**THE TASK:**
What lines in the records below include the word "extension"? Return each one.

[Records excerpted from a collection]

***

-- ==== Sys2Proof/Decode.lean ====
section
/-! DEFINITION. From bits to instructions and back (R150 to R220): the field assemblies, the decoder, the encoder, and
the expansion of a compressed instruction into the 32-bit instruction it stands for (R700). `v.extractLsb' lo n` is the
spec's `v[lo+n-1:lo]`, and `a ++ b` its `{a, b}` (R18, R19). -/

namespace Sys2Proof

/-! ## Fields and immediates of 32-bit words (R154 to R169) -/

/-- `rd`, bits 11:7 (R154). -/
def rdField (w : BitVec 32) : BitVec 5 := w.extractLsb' 7 5

/-- `rs1`, bits 19:15 (R154); the same bits are a CSR instruction's uimm (R167). -/
def rs1Field (w : BitVec 32) : BitVec 5 := w.extractLsb' 15 5

/-- `rs2`, bits 24:20 (R154). -/
def rs2Field (w : BitVec 32) : BitVec 5 := w.extractLsb' 20 5

/-- `rs3`, bits 31:27 (R154, format R4). -/
def rs3Field (w : BitVec 32) : BitVec 5 := w.extractLsb' 27 5

/-- `funct3`, bits 14:12 (R154); the same bits are `rm` (R156). -/
def funct3Field (w : BitVec 32) : BitVec 3 := w.extractLsb' 12 3

/-- `funct7`, bits 31:25 (R154). -/
def funct7Field (w : BitVec 32) : BitVec 7 := w.extractLsb' 25 7

/-- I-immediate before extension (R161). -/
def immI (w : BitVec 32) : BitVec 12 := w.extractLsb' 20 12

/-- S-immediate before extension (R162). -/
def immS (w : BitVec 32) : BitVec 12 := w.extractLsb' 25 7 ++ w.extractLsb' 7 5

/-- Bits 31:12 of the U-immediate (R163). -/
def immU (w : BitVec 32) : BitVec 20 := w.extractLsb' 12 20

/-- B-immediate before extension (R164). -/
def immB (w : BitVec 32) : BitVec 13 :=
  w.extractLsb' 31 1 ++ w.extractLsb' 7 1 ++ w.extractLsb' 25 6 ++ w.extractLsb' 8 4 ++ 0#1

/-- J-immediate before extension (R165). -/
def immJ (w : BitVec 32) : BitVec 21 :=
  w.extractLsb' 31 1 ++ w.extractLsb' 12 8 ++ w.extractLsb' 20 1 ++ w.extractLsb' 21 10 ++ 0#1

/-- The `rm` field's value; 5 and 6 are reserved (R62, R403). -/
def Rm.ofBits (b : BitVec 3) : Option Rm :=
  match b with
  | 0b000#3 => some .rne
  | 0b001#3 => some .rtz
  | 0b010#3 => some .rdn
  | 0b011#3 => some .rup
  | 0b100#3 => some .rmm
  | 0b111#3 => some .dyn
  | _       => none

/-- The `rm` field of a rounding-mode name (R62). -/
def Rm.toBits : Rm → BitVec 3
  | .rne => 0b000#3
  | .rtz => 0b001#3
  | .rdn => 0b010#3
  | .rup => 0b011#3
  | .rmm => 0b100#3
  | .dyn => 0b111#3

/-- The CSR a number names (R65); every other number is no CSR (R659). -/
def Csr.ofNumber (n : BitVec 12) : Option Csr :=
  match n with
  | 0x001#12 => some .fflags
  | 0x002#12 => some .frm
  | 0x003#12 => some .fcsr
  | _        => none

/-- The number of a CSR (R65). -/
def Csr.number : Csr → BitVec 12
  | .fflags => 0x001#12
  | .frm    => 0x002#12
  | .fcsr   => 0x003#12

/-! ## Decoding 32-bit words (R190 to R198), one function for each major opcode -/

/-- LOAD, 0x03 (R191). -/
def decodeLoad (w : BitVec 32) : Option Instr :=
  match funct3Field w with
  | 0b000#3 => some (.lb (rdField w) (rs1Field w) (immI w))
  | 0b001#3 => some (.lh (rdField w) (rs1Field w) (immI w))
  | 0b010#3 => some (.lw (rdField w) (rs1Field w) (immI w))
  | 0b011#3 => some (.ld (rdField w) (rs1Field w) (immI w))
  | 0b100#3 => some (.lbu (rdField w) (rs1Field w) (immI w))
  | 0b101#3 => some (.lhu (rdField w) (rs1Field w) (immI w))
  | 0b110#3 => some (.lwu (rdField w) (rs1Field w) (immI w))
  | _ => none

/-- LOAD-FP, 0x07 (R191). -/
def decodeLoadFp (w : BitVec 32) : Option Instr :=
  match funct3Field w with
  | 0b010#3 => some (.flw (rdField w) (rs1Field w) (immI w))
  | 0b011#3 => some (.fld (rdField w) (rs1Field w) (immI w))
  | _ => none

/-- STORE, 0x23 (R191). -/
def decodeStore (w : BitVec 32) : Option Instr :=
  match funct3Field w with
  | 0b000#3 => some (.sb (rs2Field w) (rs1Field w) (immS w))
  | 0b001#3 => some (.sh (rs2Field w) (rs1Field w) (immS w))
  | 0b010#3 => some (.sw (rs2Field w) (rs1Field w) (immS w))
  | 0b011#3 => some (.sd (rs2Field w) (rs1Field w) (immS w))
  | _ => none

/-- STORE-FP, 0x27 (R191). -/
def decodeStoreFp (w : BitVec 32) : Option Instr :=
  match funct3Field w with
  | 0b010#3 => some (.fsw (rs2Field w) (rs1Field w) (immS w))
  | 0b011#3 => some (.fsd (rs2Field w) (rs1Field w) (immS w))
  | _ => none

/-- MISC-MEM, 0x0F (R195); every field but funct3 is kept and ignored (R168, R211). -/
def decodeMiscMem (w : BitVec 32) : Option Instr :=
  match funct3Field w with
  | 0b000#3 => some (.fence (w.extractLsb' 28 4) (w.extractLsb' 24 4) (w.extractLsb' 20 4) (rs1Field w) (rdField w))
  | 0b001#3 => some (.fenceI (immI w) (rs1Field w) (rdField w))
  | _ => none

/-- OP-IMM, 0x13 (R192); the shift amount is 6 bits (R166). -/
def decodeOpImm (w : BitVec 32) : Option Instr :=
  match funct3Field w with
  | 0b000#3 => some (.addi (rdField w) (rs1Field w) (immI w))
  | 0b001#3 => match w.extractLsb' 26 6 with
    | 0b000000#6 => some (.slli (rdField w) (rs1Field w) (w.extractLsb' 20 6))
    | _ => none
  | 0b010#3 => some (.slti (rdField w) (rs1Field w) (immI w))
  | 0b011#3 => some (.sltiu (rdField w) (rs1Field w) (immI w))
  | 0b100#3 => some (.xori (rdField w) (rs1Field w) (immI w))
  | 0b101#3 => match w.extractLsb' 26 6 with
    | 0b000000#6 => some (.srli (rdField w) (rs1Field w) (w.extractLsb' 20 6))
    | 0b010000#6 => some (.srai (rdField w) (rs1Field w) (w.extractLsb' 20 6))
    | _ => none
  | 0b110#3 => some (.ori (rdField w) (rs1Field w) (immI w))
  | 0b111#3 => some (.andi (rdField w) (rs1Field w) (immI w))
  | _ => none

/-- OP-IMM-32, 0x1B (R192); the shift amount is 5 bits (R166). -/
def decodeOpImm32 (w : BitVec 32) : Option Instr :=
  match funct3Field w with
  | 0b000#3 => some (.addiw (rdField w) (rs1Field w) (immI w))
  | 0b001#3 => match funct7Field w with
    | 0b0000000#7 => some (.slliw (rdField w) (rs1Field w) (rs2Field w))
    | _ => none
  | 0b101#3 => match funct7Field w with
    | 0b0000000#7 => some (.srliw (rdField w) (rs1Field w) (rs2Field w))
    | 0b0100000#7 => some (.sraiw (rdField w) (rs1Field w) (rs2Field w))
    | _ => none
  | _ => none

/-- OP, 0x33 (R193). -/
def decodeOp (w : BitVec 32) : Option Instr :=
  match funct7Field w with
  | 0b0000000#7 =>
    match funct3Field w with
    | 0b000#3 => some (.add (rdField w) (rs1Field w) (rs2Field w))
    | 0b001#3 => some (.sll (rdField w) (rs1Field w) (rs2Field w))
    | 0b010#3 => some (.slt (rdField w) (rs1Field w) (rs2Field w))
    | 0b011#3 => some (.sltu (rdField w) (rs1Field w) (rs2Field w))
    | 0b100#3 => some (.xor (rdField w) (rs1Field w) (rs2Field w))
    | 0b101#3 => some (.srl (rdField w) (rs1Field w) (rs2Field w))
    | 0b110#3 => some (.or (rdField w) (rs1Field w) (rs2Field w))
    | 0b111#3 => some (.and (rdField w) (rs1Field w) (rs2Field w))
    | _ => none
  | 0b0100000#7 =>
    match funct3Field w with
    | 0b000#3 => some (.sub (rdField w) (rs1Field w) (rs2Field w))
    | 0b101#3 => some (.sra (rdField w) (rs1Field w) (rs2Field w))
    | _ => none
  | 0b0000001#7 =>
    match funct3Field w with
    | 0b000#3 => some (.mul (rdField w) (rs1Field w) (rs2Field w))
    | 0b001#3 => some (.mulh (rdField w) (rs1Field w) (rs2Field w))
    | 0b010#3 => some (.mulhsu (rdField w) (rs1Field w) (rs2Field w))
    | 0b011#3 => some (.mulhu (rdField w) (rs1Field w) (rs2Field w))
    | 0b100#3 => some (.div (rdField w) (rs1Field w) (rs2Field w))
    | 0b101#3 => some (.divu (rdField w) (rs1Field w) (rs2Field w))
    | 0b110#3 => some (.rem (rdField w) (rs1Field w) (rs2Field w))
    | 0b111#3 => some (.remu (rdField w) (rs1Field w) (rs2Field w))
    | _ => none
  | _ => none

/-- OP-32, 0x3B (R193). -/
def decodeOp32 (w : BitVec 32) : Option Instr :=
  match funct7Field w with
  | 0b0000000#7 =>
    match funct3Field w with
    | 0b000#3 => some (.addw (rdField w) (rs1Field w) (rs2Field w))
    | 0b001#3 => some (.sllw (rdField w) (rs1Field w) (rs2Field w))
    | 0b101#3 => some (.srlw (rdField w) (rs1Field w) (rs2Field w))
    | _ => none
  | 0b0100000#7 =>
    match funct3Field w with
    | 0b000#3 => some (.subw (rdField w) (rs1Field w) (rs2Field w))
    | 0b101#3 => some (.sraw (rdField w) (rs1Field w) (rs2Field w))
    | _ => none
  | 0b0000001#7 =>
    match funct3Field w with
    | 0b000#3 => some (.mulw (rdField w) (rs1Field w) (rs2Field w))
    | 0b100#3 => some (.divw (rdField w) (rs1Field w) (rs2Field w))
    | 0b101#3 => some (.divuw (rdField w) (rs1Field w) (rs2Field w))
    | 0b110#3 => some (.remw (rdField w) (rs1Field w) (rs2Field w))
    | 0b111#3 => some (.remuw (rdField w) (rs1Field w) (rs2Field w))
    | _ => none
  | _ => none

/-- BRANCH, 0x63 (R194). -/
def decodeBranch (w : BitVec 32) : Option Instr :=
  match funct3Field w with
  | 0b000#3 => some (.beq (rs1Field w) (rs2Field w) (immB w))
  | 0b001#3 => some (.bne (rs1Field w) (rs2Field w) (immB w))
  | 0b100#3 => some (.blt (rs1Field w) (rs2Field w) (immB w))
  | 0b101#3 => some (.bge (rs1Field w) (rs2Field w) (immB w))
  | 0b110#3 => some (.bltu (rs1Field w) (rs2Field w) (immB w))
  | 0b111#3 => some (.bgeu (rs1Field w) (rs2Field w) (immB w))
  | _ => none

/-- JALR, 0x67 (R194). -/
def decodeJalr (w : BitVec 32) : Option Instr :=
  match funct3Field w with
  | 0b000#3 => some (.jalr (rdField w) (rs1Field w) (immI w))
  | _ => none

/-- SYSTEM, 0x73 (R195): funct3 000 is ECALL or EBREAK as a whole word; a CSR number other than 1 to 3 is none (R659). -/
def decodeSystem (w : BitVec 32) : Option Instr :=
  match funct3Field w with
  | 0b000#3 => 
    match w with
    | 0x00000073#32 => some .ecall
    | 0x00100073#32 => some .ebreak
    | _ => none
  | 0b001#3 => (Csr.ofNumber (immI w)).map fun c => .csrrw (rdField w) c (rs1Field w)
  | 0b010#3 => (Csr.ofNumber (immI w)).map fun c => .csrrs (rdField w) c (rs1Field w)
  | 0b011#3 => (Csr.ofNumber (immI w)).map fun c => .csrrc (rdField w) c (rs1Field w)
  | 0b101#3 => (Csr.ofNumber (immI w)).map fun c => .csrrwi (rdField w) c (rs1Field w)
  | 0b110#3 => (Csr.ofNumber (immI w)).map fun c => .csrrsi (rdField w) c (rs1Field w)
  | 0b111#3 => (Csr.ofNumber (immI w)).map fun c => .csrrci (rdField w) c (rs1Field w)
  | _ => none

/-- AMO, 0x2F (R196): width in funct3, aq in bit 26, rl in bit 25 (R169). -/
def decodeAmo (w : BitVec 32) : Option Instr :=
  match funct3Field w with
  | 0b010#3 =>
    match w.extractLsb' 27 5 with
    | 0b00010#5 => if rs2Field w = 0#5 then some (.lrW (rdField w) (rs1Field w) (w.getLsbD 26) (w.getLsbD 25)) else none
    | 0b00011#5 => some (.scW (rdField w) (rs1Field w) (rs2Field w) (w.getLsbD 26) (w.getLsbD 25))
    | 0b00001#5 => some (.amoswapW (rdField w) (rs1Field w) (rs2Field w) (w.getLsbD 26) (w.getLsbD 25))
    | 0b00000#5 => some (.amoaddW (rdField w) (rs1Field w) (rs2Field w) (w.getLsbD 26) (w.getLsbD 25))
    | 0b00100#5 => some (.amoxorW (rdField w) (rs1Field w) (rs2Field w) (w.getLsbD 26) (w.getLsbD 25))
    | 0b01100#5 => some (.amoandW (rdField w) (rs1Field w) (rs2Field w) (w.getLsbD 26) (w.getLsbD 25))
    | 0b01000#5 => some (.amoorW (rdField w) (rs1Field w) (rs2Field w) (w.getLsbD 26) (w.getLsbD 25))
    | 0b10000#5 => some (.amominW (rdField w) (rs1Field w) (rs2Field w) (w.getLsbD 26) (w.getLsbD 25))
    | 0b10100#5 => some (.amomaxW (rdField w) (rs1Field w) (rs2Field w) (w.getLsbD 26) (w.getLsbD 25))
    | 0b11000#5 => some (.amominuW (rdField w) (rs1Field w) (rs2Field w) (w.getLsbD 26) (w.getLsbD 25))
    | 0b11100#5 => some (.amomaxuW (rdField w) (rs1Field w) (rs2Field w) (w.getLsbD 26) (w.getLsbD 25))
    | _ => none
  | 0b011#3 =>
    match w.extractLsb' 27 5 with
    | 0b00010#5 => if rs2Field w = 0#5 then some (.lrD (rdField w) (rs1Field w) (w.getLsbD 26) (w.getLsbD 25)) else none
    | 0b00011#5 => some (.scD (rdField w) (rs1Field w) (rs2Field w) (w.getLsbD 26) (w.getLsbD 25))
    | 0b00001#5 => some (.amoswapD (rdField w) (rs1Field w) (rs2Field w) (w.getLsbD 26) (w.getLsbD 25))
    | 0b00000#5 => some (.amoaddD (rdField w) (rs1Field w) (rs2Field w) (w.getLsbD 26) (w.getLsbD 25))
    | 0b00100#5 => some (.amoxorD (rdField w) (rs1Field w) (rs2Field w) (w.getLsbD 26) (w.getLsbD 25))
    | 0b01100#5 => some (.amoandD (rdField w) (rs1Field w) (rs2Field w) (w.getLsbD 26) (w.getLsbD 25))
    | 0b01000#5 => some (.amoorD (rdField w) (rs1Field w) (rs2Field w) (w.getLsbD 26) (w.getLsbD 25))
    | 0b10000#5 => some (.amominD (rdField w) (rs1Field w) (rs2Field w) (w.getLsbD 26) (w.getLsbD 25))
    | 0b10100#5 => some (.amomaxD (rdField w) (rs1Field w) (rs2Field w) (w.getLsbD 26) (w.getLsbD 25))
    | 0b11000#5 => some (.amominuD (rdField w) (rs1Field w) (rs2Field w) (w.getLsbD 26) (w.getLsbD 25))
    | 0b11100#5 => some (.amomaxuD (rdField w) (rs1Field w) (rs2Field w) (w.getLsbD 26) (w.getLsbD 25))
    | _ => none
  | _ => none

***

**ANSWER SPACE:**
/-- I-immediate before extension (R161). -/
/-- S-immediate before extension (R162). -/
/-- B-immediate before extension (R164). -/
/-- J-immediate before extension (R165). -/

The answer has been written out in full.